Drink-driving limits - are you unintentionally breaking the law?
In the UK, 18 per cent of drink drivers are caught after wrongly assuming they are under the limit after drinking alcohol the night before.
Alcosense has revealed four pints the previous night could mean a driver is legally over the limit until as late as 2pm the next day.
Even more worryingly, research shows over half of UK drivers have unintentionally driven while being over the limit after drinking the night before.
With one in six deaths on the road involving drivers over the legal limit and a maximum penalty of six months in prison and an unlimited fine, it is essential drivers are aware of the risks of driving.
As little as three pints of beer or three large glasses of wine could mean you are over the limit the next day. It could be less, however, as things like having a cold can slow the process of absorbing the alcohol and keep a driver over the limit for longer.
In response to the figures, and with the number of drink driving convictions expected to increase during the football World Cup in June and July, we’ve gathered together some advice on avoiding unintentionally drink driving.
The legal drink-drive limit
Officially, the legal limit in the UK is 80 milligrammes of alcohol in 100 millilitres of blood. This is known as the blood alcohol concentration (BAC).
There have recently been calls to lower the limit to 70 milligrammes, but there are no plans to do this yet.
The drink-drive limit raises problems for people who believe certain urban myths. The amount of alcohol in a drink is measured in units. For example, 10 millilitres of pure alcohol is equivalent to one unit.
However, it is impossible to calculate if you are under the limit by simply counting units. Alcohol levels can be affected by a large number of things, including:
- Your size and weight: It is possible to be more affected by alcohol if you are smaller and lighter.
- Your sex: Women are generally smaller and therefore have less water and fat than men.

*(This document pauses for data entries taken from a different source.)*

-- ==== Sys2Proof/Tests/Slice0.lean ====
section
/-!
SUPPORT. Tests: the well-formedness check refuses an ill-formed term for each of its checks; words written out from the
spec's encodings decode to the instructions it names; single steps on small states; and for every statement with
hypotheses, states and operands that meet them (the theorems named witness_…).
-/
namespace Sys2Proof.Tests
set_option Elab.async false
open Sys2Proof Sys2Proof.Machine

/-! ### Small states -/

/-- A task of one point with an INOUT, an IN, an OUT, a SPILL and a LAND window of 4,096 bytes each, 0-4, in the five pages
from 0x20_0000 on, all under key slot 1; its argument block holds 0, 1, 2, …; one segment and one stub at bundle 0. -/
def task0 : Task :=
  { placedTask with
    windows := [⟨0x10000, 4096, .inout, false, false⟩, ⟨0x20000, 4096, .input, false, false⟩,
      ⟨0x30000, 4096, .output, false, false⟩, ⟨0x40000, 4096, .spill, false, false⟩, ⟨0x50000, 4096, .land, false, false⟩],
    extents := [⟨16, 0, 1, 1, 1⟩, ⟨0, 1, 32, 1, 1⟩, ⟨1, 2, 33, 1, 1⟩, ⟨2, 3, 34, 1, 1⟩, ⟨3, 4, 35, 1, 1⟩, ⟨4, 5, 36, 1, 1⟩],
    args := (List.range 256).map fun k => BitVec.ofNat 8 k,
    segs := [⟨0, 64, 0, 0, 0, 0⟩, ⟨32, 64, 0, 0, 0, 0⟩], stubs := [⟨0, 64, 32⟩], seq := 1 }

/-- Its stream: s1 = 1, s2 = −1, s3 = 64, s4 = 4, s5 = −2^63, s6 = 256; p1 holds lane 0, p2 lanes 0 and 1. -/
def stream0 : Machine.Stream :=
  { placedStream with
    task := some task0,
    s := #v[0, 1, -1, 64, 4, BitVec.ofInt 64 (-(2 ^ 63)), 256, 0, 0, 0, 0, 0, 0, 0, 0, 0,
      0, 0, 0, 0, 0, 0, 0, 0, 0, 0, 0, 0, 0, 0, 0, 0],
    p := #v[0, 1, 3, 0, 0, 0, 0, 0] }

/-- A bound partition in which a task runs. -/
def part0 : Partition :=
  { Partition.cleared with
    bound := true,
    disp := .run,
    bind := { BindRecord.cleared with valid := true, plates := 2, job := 7, tenant := 5 } }

/-- Partition 0, bound with 2 plates in every slab, runs that stream. -/
def w : State :=
  { State.reset.placeWord 0 with
    stream := stream0,
    parts := State.reset.parts.set 0 part0 }

/-- The same with its stream changed. -/
def wx (f : Machine.Stream → Machine.Stream) : State := w.onStream f

/-- Whether an instruction answers a next state of which a test holds. -/
def gives (i : Instr) (s : State) (p : State → Bool) : Bool :=
  match exec i s with
  | .next t => p t
  | _ => false

theorem ite_cases {c : Prop} [Decidable c] {x y r : WalkResult} (h : (if c then x else y) = r) : (c ∧ x = r) ∨ (¬c ∧ y = r) := by
  by_cases hc : c
  · exact .inl ⟨hc, by rw [if_pos hc] at h; exact h⟩
  · exact .inr ⟨hc, by rw [if_neg hc] at h; exact h⟩
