-- ==== Sys2Proof/Decode.lean ====
section
/-! DEFINITION. Words of the command table: the table of this block gives no row any bits, so no word spells a command. The
instruction words of the stitch engines, which the spec does encode, are decoded in Machine/StitchIsa.lean. -/

namespace Sys2Proof

/-- The command that a word spells by the table's bits: the table gives none. DESIGN CHOICE, safe: log entry 2. -/
def decodeTableWord (_nbits _w : Nat) : Option Instr := none

end Sys2Proof
end

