-- ==== Sys2Proof/Config.lean ====
section
/-! DEFINITION. What the spec leaves open as values: opaque constants, without a body, that no proof can evaluate.
Every one of them is named in the assumption log (notes/assumptions). -/

namespace Sys2Proof.Config

/-- The free value of draw number `k`: the spec says that some value results and not which (nonces, random bytes).
DESIGN CHOICE, safe: log entry 6. -/
opaque freeWord : Nat → BitVec 64

/-- A signed result that falls outside its `bits`-bit format: the spec states no result there (R22).
Arguments: the width and the exact result. DESIGN CHOICE, safe: log entry 7. -/
opaque outOfFormat : Nat → Int → Int

/-- The error of the part's fixed-point square root, before it is bounded (R147, R236 state the root and no rounding).
DESIGN CHOICE, unsafe: log entry 8. -/
opaque sqrtErr : Rat → Rat

/-- The error of the part's fixed-point natural logarithm, before it is bounded (R217, R219, R241).
DESIGN CHOICE, unsafe: log entry 8. -/
opaque lnErr : Rat → Rat

/-- The error of the part's fixed-point exponential, before it is bounded (R219, R230, R241).
DESIGN CHOICE, unsafe: log entry 8. -/
opaque expErr : Rat → Rat

/-- The phase in 2^-16 ns that steering words already written will produce and the feedback words do not show yet (R150):
the spec gives no formula. Arguments: the word in force and the one before it. DESIGN CHOICE, safe: log entry 10. -/
opaque steerAhead : Int → Int → Rat

/-- What R222 leaves open of a fit, for term number `i`: the retrace time constant, which is no linear term, and the estimators of QRW and ST.
Arguments: the number of the fit, the term, the old coefficients, and the residuals of the last day with the mean's offset, temperature, model
age, time since the port's start and forgetting time before them. DESIGN CHOICE, safe: log entry 11. -/
opaque fitTerm : Nat → Nat → List Int → List Rat → Int

/-- The covariance with which term `i` starts its recursive fit (R222): the spec gives none.
DESIGN CHOICE, safe: log entry 11. -/
opaque fitCov : Nat → Rat

/-- The noise variance that turns the fit covariance into standard errors (R222), from the residuals: the spec gives no estimator.
DESIGN CHOICE, safe: log entry 11. -/
opaque fitNoise : List Rat → Rat

/-- Whether a supply monitor (0 AON_OK, 1 CHOLD_OK) passes at a level in mV that lies between its limits of R559.
DESIGN CHOICE, safe: log entry 13. -/
opaque monitorTrips : Nat → Nat → Bool

/-- The SHA-384 hash held in a key slot of a die's OTP, first byte most significant, fused at manufacture (R391). Arguments: the die and the slot.
DESIGN CHOICE, safe: log entry 9. -/
opaque keyHash : Nat → Nat → BitVec 384

/-- The trend of POP_CODES per 30 days from the counts of a die's channels at successive evaluations (R545, R554): the spec
names the figure and gives no estimator. DESIGN CHOICE, safe: log entry 12. -/
opaque popTrend : List (List Nat) → Int

/-- The format in which a firmware version keeps the cairn model record: the spec names the format and does not tell the versions
apart (R238). Argument: FW_VERSION. DESIGN CHOICE, safe: log entry 9. -/
opaque recFormat : Nat → Nat

/-- Bytes of a CP's SRAM, within which an image must lie (R391): the spec gives no figure. DESIGN CHOICE, safe: log entry 9. -/
opaque sramBytes : Nat

/-- The boot ROM's version (R444). DESIGN CHOICE, safe: log entry 9. -/
opaque romVersion : BitVec 32

end Sys2Proof.Config
end

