-- ==== Sys2Proof/Machine/Units.lean ====
section
/-! DEFINITION. The state of the signal-path units: timebase, inputs, TDC channels, DPLLs with their selection and
holdover, oscillator ports, cairn engine, OPLLs, outputs, time domains, event channels. Plain data; every field names
the rule of the spec that gives it. -/

namespace Sys2Proof.Machine
open Sys2Proof

/-! ## Part and timebase (chapters 00, 01, 09) -/

/-- The fused identity of the part (R1 to R3, R8). -/
structure Part where
  /-- DIES_LOG2: 0 to 3. -/
  diesLog2 : Nat := 3
  featE : Bool := true
  featK : Bool := true
  featX : Bool := true
  stepMajor : Nat := 2
  stepMinor : Nat := 1
deriving DecidableEq, Repr

/-- The package timebase (R32 to R45, R585). -/
structure Timebase where
  /-- TB_CTRL.MASTER. -/
  master : Bool := false
  /-- TB_CTRL.TB_EN. -/
  tbEn : Bool := false
  /-- TB_CTRL.OSC_FREQ. -/
  oscFreq : Nat := 0
  /-- TB_STAT.OSC_LOSS. -/
  oscLoss : Bool := false
  /-- TB_STAT.OSC_LOSS_H. -/
  oscLossH : Bool := false
  /-- TB_STAT.CFG_REJ. -/
  cfgRej : Bool := false
  /-- TB_STAT.RESTART. -/
  restart : Bool := false
  /-- The coarse counters have started (R103): the die-0 TBPLL has locked since the last clearing reset. -/
  started : Bool := false
  /-- Update boundaries passed since the coarse counters were cleared: MTS = 128 000 000 times this (R103, R121). -/
  k : Nat := 0
  /-- A measurement gap (restart) fell inside the open window (R118, R124). -/
  gapInWindow : Bool := false
  /-- EVX_DROP[d] (R57), by die. -/
  evxDrop : List Nat := List.replicate 8 0
  /-- EVX_SAT. -/
  evxSat : Word := 0
deriving DecidableEq, Repr

/-- The states of a shuttle link port (R346). -/
inductive LinkSt | down | training | align | up | resync
deriving DecidableEq, Repr

/-- The STATE code of SHT_LINK (R354). -/
def LinkSt.code : LinkSt → Nat
  | .down => 0 | .training => 1 | .align => 2 | .up => 3 | .resync => 4

/-- One shuttle link port of a die (R333, R342 to R348, R354). -/
structure LinkPort where
  state : LinkSt := .down
  /-- The port faces the clock parent (SHT_LINK.PARENT). -/
  parent : Bool := false
  /-- The forwarded clock lane is received in lock. -/
  clkLock : Bool := false
  /-- Consecutive frames that failed the CRC check (R339). -/
  crcRun : Nat := 0
  /-- Offsets of the latest exchanges, newest last, at most 64, unit 2^-12 ns (R343, R344). -/
  exch : List Rat := []
  /-- Exchanges made since the link entered ALIGN, or since RESTART rose (R344, R353). -/
  exchCnt : Nat := 0
  /-- SHT_LINK_SKEW: the latest mean offset. -/
  skew : Int := 0
  /-- Frames sent and not yet acknowledged (R339, R347), oldest first. -/
  replay : List Frame := []
  /-- A failed training waits for its next attempt (R346). -/
  retryWait : Bool := false
  /-- Frames sent on the lane and not yet received: the first is in transmission, the others wait by class, then by age
  (R54, R339). -/
  lane : List Frame := []
  /-- The streams the adopted slot plan sends out of this port in every window (R55, R337). -/
  slots : List Nat := []
deriving DecidableEq, Repr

- Your water level: The more dehydrated you are, the greater the effects of alcohol.
- Your food intake: Drinking on an empty stomach increases the effect of alcohol.

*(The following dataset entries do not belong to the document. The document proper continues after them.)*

/-- A phase update that leaves |PHERR - RES| above 4 PH_WIN unlocks a LOCKED DPLL (R158). -/
def DpllUnit.checkUnlock (u : DpllUnit) (k : Nat) : DpllUnit :=
  if u.state = .locked ∧ 4 * (u.rowNow.phWin : Rat) < ratAbs (u.pherr - u.res) then u.unlock k else u

/-! ## The boundary (R143, R145 to R153, R163) -/

/-- The numeric accumulator over one window ending at boundary `k` (R143, R125). -/
def DpllUnit.advanceNco (u : DpllUnit) (k : Nat) (valid : Bool) : DpllUnit :=
  let f : Rat := if u.cfg.ncoDen = 0 then 0 else (u.cfg.ncoNum : Rat) / (u.cfg.ncoDen : Rat) * (1 + (u.steer : Rat) / wordOne)
  let adv := u.ncoFrac + f / (winPerSec : Rat)
  -- ideal edges at whole cycle counts in [frac, adv): the first is 0 when the fraction is 0, else 1
  let first : Nat := if u.ncoFrac = 0 then 0 else 1
  let fl : Nat := adv.floor.toNat
  let last : Nat := if (fl : Rat) = adv then fl - 1 else fl
  let n : Nat := last + 1 - first
  let mid := first + (n - 1) / 2
  let t : Rat := if f = 0 then 0 else ((mid : Rat) - u.ncoFrac) / f * (edgePerSec : Rat)
  let w : PhaseWord :=
    if n = 0 then { u.ncoWord with edges := 0, valid := valid, numeric := true }
    else { edgeT := wrapNat edgeMod ((edgeOf (k - 1) : Int) + ratRound t), edges := n, valid := valid, numeric := true }
  { u with ncoWord := w, ncoIdx := if n = 0 then u.ncoIdx else u.ncoCyc + mid, ncoCyc := u.ncoCyc + fl, ncoFrac := adv - (fl : Rat) }

/-- DPLL_PHASE_ADJUST at its boundary: the amount is reduced so that |RES| stays within 1 ms (R166, R178). -/
def DpllUnit.applyAdjust (u : DpllUnit) : DpllUnit :=
  match u.adjust with
  | none => u
  | some o =>
    let lim : Rat := 65536000000
    let r := clampQ (-lim) lim (u.res - (o : Rat))
    let d := u.res - r
    { u with adjust := none, bo := u.bo - d, res := r, hist := setbIf u.hist 4 (decide (r ≠ 0)) }

/-- Rows written by DPLL_SET_LOOP are loaded at the end of the boundary; its evaluations use those in force before (R155). -/
def DpllUnit.loadRows (u : DpllUnit) : DpllUnit :=
  { u with rowsEval := u.rows, rows := u.rowPend.foldl (fun rs r => rs.set (r.1 - 1) r.2) u.rows, rowPend := [] }

/-- ACQ_FAST under the row in force: while ACQ_BW differs from BW, an ACQUIRING DPLL that has not moved to BW runs at ACQ_BW (R157). -/
def DpllUnit.acqNow (u : DpllUnit) : DpllUnit :=
  { u with acqFast := decide (u.state = .acquiring) && !u.acqMoved && decide (u.rowNow.acqBw ≠ 0) }

/-- A declared step `sz` of the reference is absorbed in BO, or released through RES (R153). -/
def DpllUnit.takeStep (u : DpllUnit) (sz : Rat) : DpllUnit :=
  if u.rowNow.sa then { u with bo := u.bo + sz, stepPend := false }
  else { u with res := u.res - sz, stepPend := false, hist := setbIf u.hist 4 (decide (u.res - sz ≠ 0)) }

/-- What DPLL `n` makes of its feedback word, and of the word of stream `i` whose view is DISQUALIFIED or not (R153). -/
def State.fbUse (s : State) (n : Nat) : Use := useOf true false (s.dpll n).glitchUse (s.streamWord (320 + n))
def State.refUse (s : State) (n i : Nat) (disq : Bool) : Use :=
  useOf (s.arrived (dieOfDpll n) i && s.exports i) disq (s.dpll n).glitchUse (s.streamWord i)

/-- The reference stream of a DPLL: its selected input, or its leader's feedback (R140). -/
def DpllUnit.refStream (u : DpllUnit) : Nat := if u.cfg.role = 2 then 320 + u.cfg.leader else u.selInput

/-- The words of the closing window are judged in every state of an enabled DPLL: an unusable one counts, fails the gate, and marks a step
that it declares (R153, R156, R173). -/
def State.countWords (s : State) (n : Nat) (disq : Bool) : DpllUnit :=
  let u := s.dpll n
  let w := s.streamWord u.refStream
  let has := decide (u.cfg.role = 2) || decide (u.selInput ≠ 0x1FF)
  let rm := has && (s.refUse n u.refStream disq).miss
  let fm := (s.fbUse n).miss
  let m := satAdd u.missCnt (b2n rm + b2n fm)
  { u with missCnt := m, hist := satFlag u.hist 9 m, gate := { u.gate with bad := u.gate.bad || rm || fm },
           stepPend := u.stepPend || (u.tracks && w.step && decide (s.refUse n u.refStream disq ≠ .usable)) }

/-- The time since the previous phase update in seconds; at the first after an entry into ACQUIRING, since that entry, from one window to
the longer of one window and one nominal period of the reference (R147). -/
def DpllUnit.updateTime (u : DpllUnit) (k : Nat) (fref : Rat) : Rat :=
  match u.lastUpd with
  | some t => ((k - t : Nat) : Rat) / (winPerSec : Rat)
  | none =>
    let win : Rat := 1 / (winPerSec : Rat)
    let top : Rat := if fref = 0 ∨ 1 / fref < win then win else 1 / fref
    clampQ win top (((k - u.acqAt : Nat) : Rat) / (winPerSec : Rat))

/-- A phase update of DPLL `n` at boundary `k` on reference word `w`, its cycle being counted (R145 to R150, R158). -/
def State.phaseUpdate (s : State) (n k : Nat) (w : PhaseWord) (fref : Rat) (u : DpllUnit) : DpllUnit :=
  let period : Rat := if fref = 0 then 0 else (edgePerSec : Rat) / fref
  let fb := s.fbPoint n
  let q := s.fbFreq n / (if fref = 0 then 1 else fref)
  let nn := match u.ref.last with | some (_, b) => b | none => 0
  let ahead := s.ahead n k
  let near := if u.fresh then 0 else u.pherr - u.bo - ahead
  let org := match u.ref.origin with | some o => o | none => nearestOrigin fb q w.edgeT nn near
  let ph := reducePhase period (rawPhase fb q w.edgeT nn org + ahead + u.bo)
  let dt := u.updateTime k fref
  let cl := decide (bwLimit fref < (u.bwCfg : Rat))
  let v := { u with ref := { u.ref with origin := some org }, pherr := ph, phLast := ph, res := if u.fresh then ph else u.res, fresh := false,
                    bwClamp := cl, hist := setbIf u.hist 8 cl, lastUpd := some k }
  (v.update (ph - v.res) dt fref).checkUnlock k

/-- The reference word and the feedback word of an ACQUIRING or LOCKED DPLL at boundary `k` (R145 to R153): a usable reference word is
counted and may take a declared step; with a usable feedback word there is a phase update. `i` is the reference stream, `disq` its
view. -/
def State.dpllTrack (s : State) (n i : Nat) (disq : Bool) (k : Nat) : DpllUnit :=
  let u := s.dpll n
  let w := s.streamWord i
  let fref := s.streamFreq i
  let fb := s.fbPoint n
  let fu := s.fbUse n
  let u := if fu = .usable then { u with fb := some (fb.1, fb.2.1, fb.2.2.1) } else u
  let v :=
    if s.refUse n i disq = .usable then
      let stepNow := w.step || u.stepPend
      let v := if stepNow then u.takeStep (u.ref.stepSize w fref) else u
      let v := { v with ref := u.ref.step w fref stepNow }
      if fu = .usable then s.phaseUpdate n k w fref v else v
    else u
  if v.gate.running ∧ v.gate.start.isNone then { v with gate := { v.gate with start := v.gateAt k } } else v

/-- Feedback supervision at a boundary: the runs of usable and unusable words, and the clearing of FB_FAULT (R153). -/
def State.dpllFbRuns (s : State) (n : Nat) (u : DpllUnit) : DpllUnit :=
  let wf := s.streamWord (320 + n)
  let ok := decide (useOf true false u.glitchUse wf ≠ .unusable)
  let u := { u with fbBadRun := if ok then 0 else u.fbBadRun + 1, fbGoodRun := if ok then u.fbGoodRun + 1 else 0 }
  let o := s.opll (s.fbOpllOf n)
  let lockOk := u.numeric || (decide (o.state = .locked) && !o.parityHold)
  if u.fbFault && !u.fbReconf && lockOk && decide (winPerMs ≤ u.fbGoodRun) then { u with fbFault := false } else u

- What you drink: Spirits and stronger drinks will be absorbed more quickly.
It is wrong to assume the traditional myth two pints of beer or two small glasses of wine will result in somebody being under the alcohol limit.
As a rough guide, one unit of alcohol is equivalent to a
small glass of nine per cent wine, a 25ml of 40 per cent spirit or half a pint
of 3.5 per cent ABV lager, beer or cider.

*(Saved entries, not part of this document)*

/-- Two ticks have the same eligible inputs; the order of the list carries no meaning (R182, R191). -/
def sameInputs (a b : List Nat) : Bool := (a.all fun x => b.contains x) && b.all fun x => a.contains x

/-- The on-change hook of DPLL `n` at tick `k`: it runs at every tick at which the best or the set of eligible entries has changed, whether
or not a decision is taken, except in FORCED mode (R188, R191). WANT is then the pending switch's, or the current reference.
DEDUCED, unsafe: log entry 26. -/
def State.selChange (s : State) (n k : Nat) : State :=
  let u := s.dpll n
  let q := u.sel
  let want := match q.pend with | some p => p.want | none => u.selInput
  if u.enable && q.eff.hookChg && decide (q.eff.mode ≠ 3) && (decide (q.best ≠ q.prevBest) || !sameInputs q.eligIn q.prevIn) then
    s.trigger (engineOfDpll n) 1 (s.hookCtx n k want q.prevElig)
  else s

/-- The whole decision tick of the selection of DPLL `n`: mirrors and disabled DPLLs take no decision (R46, R187). -/
def State.dpllTick (s : State) (n k : Nat) : State :=
  if (s.dpll n).cfg.role = 1 then
    let s1 := s.selTick n k
    let u := s1.dpll n
    let s1 := if u.enable then s1
      else s1.setDpll n { u with sel := { u.sel with best := 0x1FF, noCand := false, elig := 0, eligIn := [], hist := (s.dpll n).sel.hist } }
    (s1.selDecide n k).selChange n k
  else s

/-! ## The switch (R192 to R196) -/

/-- BO and RES after a switch under R195, and whether BO absorbs: `old` is PHERR_old, `new` PH_OFS_new. -/
def switchPhase (boFlag : Bool) (old new res : Rat) : Rat × Rat :=
  if boFlag then (old - new, res) else (0, new - (old - res))

/-- DPLL `n` takes input `t` at boundary `k` (R160, R193, R195). DEDUCED, unsafe: log entry 51. DEDUCED, unsafe: log entry 52. -/
def State.takeInput (s : State) (n t reason k : Nat) : DpllUnit :=
  let u := s.dpll n
  let c := (u.sel.cands.find? fun c => decide (c.input = t)).getD {}
  let o := u.sel.cands.find? fun c => decide (c.input = u.selInput)
  let row := (s.input t).decl.type
  let flag := (u.rowAt row).bo
  let old : Rat := if u.tracks then (match o with | some x => if x.usable then x.phOfs + u.bo else u.phLast | none => u.phLast) else u.res
  let fref := s.streamFreq t
  let period : Rat := if fref = 0 then 0 else (edgePerSec : Rat) / fref
  let until' := k + winPerMs * u.sel.eff.holdoffMs
  let v : DpllUnit :=
    if u.state = .freerun then
      let r := reducePhase period (reducePhase (s.fbPoint n).2.2.2 c.phOfs)
      { (u.toAcquiring k) with row := row, bo := 0, res := r, pherr := r, fresh := true, ref := { c.fol with origin := none } }
    else
      let p := switchPhase flag old c.phOfs u.res
      let v := if u.state = .holdover then u.toAcquiring k
        else { u with gate := { running := true, startK := k, start := none, bad := false, passed := if u.state = .locked then 3 else 0 } }
      { v with row := row, bo := p.1, res := p.2, pherr := reducePhase period (c.phOfs + p.1), fresh := false, ref := c.fol, stepPend := false }
  let v := { v.acqNow with gate := { v.gate with running := !s.tb.restart }, hist := setbIf v.hist 4 (decide (v.res ≠ 0)) }
  let w := (v.driftDrop u.selInput).logSwitch k t reason (flag && decide (u.state ≠ .freerun)) u.bo
  { w with sel := { w.sel with pend := none, holdoff := if u.sel.eff.holdoffMs = 0 then 0 else until', hist := setb w.sel.hist 0 } }

/-- A switch to no candidate: the outcome of R160. It sets SWITCH_H and starts no hold-off (R190, R207).
DEDUCED, unsafe: log entry 26. DESIGN CHOICE, unsafe: log entry 54. -/
def DpllUnit.noCandidate (u : DpllUnit) (k : Nat) : DpllUnit :=
  let v := u.loseRef k 6
  let v := { v with sel := { v.sel with pend := none } }
  if u.selInput ≠ v.selInput then { v with sel := { v.sel with hist := setb v.sel.hist 0 } } else v

/-- The switch of DPLL `n` executes at boundary `k` (R192 to R195). A SUBSTITUTE that names the current reference ends it without a switch: no SWITCH_H, no count, no entry of the log and no hold-off (R192).
DEDUCED, unsafe: log entry 26. DESIGN CHOICE, unsafe: log entry 54. -/
def State.switchNow (s : State) (n k : Nat) : DpllUnit :=
  let u := s.dpll n
  match u.sel.pend with
  | none => u
  | some p =>
    let held := u.frozen || u.parityHold || u.fbFault || decide (u.force = 1) || decide (u.force = 2) || !u.enable
    let u0 := { u with sel := { u.sel with pend := none } }
    if held then u0
    else
      let ver := if p.hook then p.verdict else 1
      let ovr := p.hook && decide (p.verdict = 0) && !p.halted
      let subOk := decide (ver = 3) && (List.range 16).any fun i =>
        u.sel.elig.testBit i && decide ((u.sel.cands.getD i {}).input = p.input)
      let bad := decide (ver = 3) && !subOk
      let u1 := { u with sel := { u.sel with hist := setbIf (setbIf u.sel.hist 4 ovr) 5 bad } }
      let s1 := s.setDpll n u1
      if ver = 2 ∧ p.want ≠ 0x1FF then
        if s.stillEligible n u.selInput then
          let m := satInc u1.sel.vetoCnt
          { u1 with sel := { u1.sel with pend := none, vetoCnt := m, hist := satFlag (setb u1.sel.hist 3) 8 m,
                                         happened := u1.sel.happened ++ [{ sub := 3, data := fromTo u.selInput p.want }] } }
        else u1.noCandidate k
      else
        let t := if subOk then p.input else p.want
        let reason := if subOk then 5 else p.reason
        if t = 0x1FF then u1.noCandidate k
        else if t = u.selInput then { u1 with sel := { u1.sel with pend := none } }
        else if !s.stillEligible n t then
          let m := satInc u1.sel.cancelCnt
          { u1 with sel := { u1.sel with pend := none, cancelCnt := m, hist := satFlag (setb u1.sel.hist 6) 8 m,
                                         happened := u1.sel.happened ++ [{ sub := 1, data := fromTo u.selInput t }] } }
        else s1.takeInput n t reason k

/-- The pending switch of DPLL `n`, decided before boundary `k`, executes at it on the estimates of that boundary (R193). -/
def State.switchAt (s : State) (n k : Nat) : DpllUnit :=
  match (s.dpll n).sel.pend with
  | some p => if p.atK < k then s.switchNow n k else s.dpll n
  | none => s.dpll n

/-- The hook's engine is aborted while the before-switch hook runs: the verdict reads NONE and acts as ACCEPT (R192, R202). -/
def DpllUnit.hookAborted (u : DpllUnit) : DpllUnit :=
  { u with sel := { u.sel with verdict := 0, pend := u.sel.pend.map fun p => if p.hook && !p.halted then { p with verdict := 0, halted := true } else p } }

/-- A write of SEL_HOOK_VERDICT (R192, R208): it counts only while the hook runs for the pending switch. -/
def DpllUnit.writeVerdict (u : DpllUnit) (w : Word) (hookRuns : Bool) : DpllUnit :=
  let v := fld w 0 2
  let i := fld w 16 9
  { u with sel := { u.sel with verdict := v, verdictInput := i,
                               pend := u.sel.pend.map fun p => if p.hook && !p.halted && hookRuns then { p with verdict := v, input := i } else p } }

/-! ## Drift (R197, R198) -/

/-- DRIFT has set on input `i` with the start of its window at boundary `t0`: DPLL `n`, having had it selected since the guard interval before
that, excludes its history; E freezes, and HOLDOVER_VALID follows (R197, R234, R242). A DPLL that has moved on to another reference keeps
the exclusion until DRIFT clears. DEDUCED, unsafe: log entry 26. -/
def State.driftExclude (s : State) (n i t0 k : Nat) : DpllUnit :=
  let u := s.dpll n
  let g := u.ho.guardE * winPerSec
  let had := decide (u.selInput = i) || u.ho.accIn.contains i || (u.ho.ring.any fun x => decide (t0 - g < x.tickEnd) && x.inputs.contains i)
  if had && decide (u.cfg.role = 1) then
    let ho := u.ho.exclude i (t0 - g)
    let ho := { ho with accOk := ho.accOk && !ho.accIn.contains i,
                        frozenE := if u.ho.frozenE.isNone then some (tickFloor u.ho.tick t0 g) else ho.frozenE }
    ({ u with ho := ho, sel := { u.sel with driftExcl := true, hist := setb u.sel.hist 7,
                                            driftIn := if u.sel.driftIn.contains i then u.sel.driftIn else u.sel.driftIn ++ [i] } } : DpllUnit).refreshValid k
  else u

/-! ## Commands (R180, R211 to R214) -/

/-- Refusal of a mirror (R214). -/
def isMirror (s : State) (n : Nat) : Bool := decide (n < 64) && decide ((s.dpll n).cfg.role = 2)

/-- The COUNT inputs a DPLL_SET_CANDIDATES payload names. -/
def candList (p : List Byte) : List Nat := (List.range (min 16 (uAt p 2 1))).map fun i => uAt p (4 + 2 * i) 2

/-- An accepted list waits for the next tick; one that omits MANUAL_INPUT leaves it ineligible from then on (R183, R212). -/
def Sel.setList (q : Sel) (l : List Nat) : Sel :=
  { q with listPend := some l, set := { q.set with gone := q.set.gone || (decide (2 ≤ q.set.mode) && !l.contains q.set.manual) } }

However, this is a very rough guide. In UK pubs, it is much more likely to be served larger glasses of wine and stronger lager - sometimes closer to five per cent ABV.
Alcohol content of some popular drinks
- A pint of ordinary strength lager (Carling Black Label, Fosters) - 2 units
- A pint of strong lager (Stella Artois, Kronenbourg 1664) - 3 units
- A pint of ordinary bitter (John Smith’s, Boddingtons) - 2 units
- A pint of best bitter (Fuller’s ESB, Young’s Special) - 3 units
- A pint of ordinary strength cider (Woodpecker) - 2 units
- A pint of strong cider (Dry Blackthorn, Strongbow) - 3 units
- A 175ml glass of red or white wine - around 2 units
- A pub measure of spirits - around 1 unit
- An alcopop (e.g. Smirnoff Ice, Bacardi Breezer, WKD, Reef) - around 1.5 units
Could you be unintentionally over the limit?
According to Alcosense:
Allow at least 1 hour for every unit of alcohol you drink
to pass through your body before you drive but ideally 1.2 hour per unit. Your
pub will be able to tell you how many units are in your drink but a main brand
pint of beer will have anything between 2 units *(Fosters) and 3 units *(Stella)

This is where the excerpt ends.